When Wise arrived in Cincinnati, the boundary between slave state and free state straddled the Ohio River. When the college was founded in 1875, the aftershocks of the Civil War were still present in the cultural conversations of the city. The new rabbinical school became the backbone of the network of Reform Jewish congregations in the Midwest and South.

Before 1970, nearly every American Reform Rabbi took a turn serving as the student rabbi for some small Southern congregation, on a bi-weekly basis. Student rabbis were often openly cautioned about the impact their liberal civil rights attitudes would have on the lives of their congregants. “Rabbi, just remember, you get to go back to Cincinnati on Sunday. We have to live here the rest of the week.”

American Jewish life has now become concentrated along the East and West coasts. The Reform movement is no exception. Coastal congregations call the shots, set the agendas, and make up the preponderance of membership on Union for Reform Judaism committees, large and small. The daily pace of that life is killer-fast.

Back in the 1980’s, as a rabbi serving a congregation in Atlantic City, NJ, I would often attend rabbi meetings in Manhattan. With each mile my car got me closer to Central Park, I could feel my blood pressure rise. I observed that, in New York, every ordinary problem metastasized into a major Jewish existential dilemma. People under pressure make poor decisions.

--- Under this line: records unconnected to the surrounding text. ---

-- ==== Sys2Proof/Machine/HostInterface.lean ====
section
/-! DEFINITION. What the outside world can do to the core, all of it while the core is Halted
(spec/70_reset_and_hazards.md R170 to R178). -/

namespace Sys2Proof.Machine

/-- `Reset()` (R170): exactly these six registers; `CYC`, `M` and `DIAG` are kept. -/
def resetRegisters (c : Config) (s : State) : State :=
  { s with a := 0x00#8, x := 0x00#8, y := 0x00#8, p := 0x00#8, sp := c.spReset, pc := 0xFFFC#16 }

/-- Memory initialisation: `M[a] <- 0x00` for all `a` (R172). -/
def initMemory (s : State) : State := s.setMem []

/-- The host's interactions, the rows of R174's table, the register preset once per register and each
value at its register's width (R176). -/
inductive HostOp where
  /-- memory init -/
  | memInit
  /-- load image: direct writes in order -/
  | loadImage (image : List (Addr × Byte))
  /-- `Reset()` -/
  | reset
  /-- preset `A` -/
  | presetA (v : Byte)
  /-- preset `X` -/
  | presetX (v : Byte)
  /-- preset `Y` -/
  | presetY (v : Byte)
  /-- preset `SP` -/
  | presetSP (v : Byte)
  /-- preset `PC` -/
  | presetPC (v : Addr)
  /-- preset `P` -/
  | presetP (v : Byte)
  /-- inspect: the host reads any register or byte, and the core does nothing -/
  | inspect
  /-- `Execute(b)` -/
  | execute (b : Int)
  deriving DecidableEq, Repr

/-- One interaction, at configuration `c`.  While the core is Running the host has no move: the refusal `hostWhileRunning`
(R62, R174, D15; log entry 9). -/
def hostAct (c : Config) (op : HostOp) (s : State) : Host.Outcome State Fault Refusal :=
  if Running s then .refused .hostWhileRunning
  else match op with
    | .memInit => .next (initMemory s)
    | .loadImage image => .next (s.setMem (s.mem.load image))
    | .reset => .next (resetRegisters c s)
    | .presetA v => .next (s.setA v)
    | .presetX v => .next (s.setX v)
    | .presetY v => .next (s.setY v)
    | .presetSP v => .next (s.setSP v)
    | .presetPC v => .next (s.setPC v)
    | .presetP v => .next (s.setP v)
    | .inspect => .next s
    | .execute b => Sys2Proof.Machine.execute c b s

/-- A session: the interactions in order, up to the first stop (R173, R174). -/
def hostSession (c : Config) : List HostOp → State → Host.Outcome State Fault Refusal
  | [], s => .next s
  | op :: rest, s =>
    match hostAct c op s with
    | .next t => hostSession c rest t
    | .fault r => .fault r
    | .refused r => .refused r

end Sys2Proof.Machine
end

Change is necessary. Perhaps ending rabbinic education in Cincinnati is necessary for the health of the college. But I cannot help getting the feeling that something truly worthwhile will be lost without our newest rabbis experiencing a non-coastal perspective on Jewish life.  My time in the Queen City of the West taught me to have a great deal of respect for the strength and courage of Jews in small communities, who cannot take their Judaism for granted. Maybe Rabbi Wise was on to something.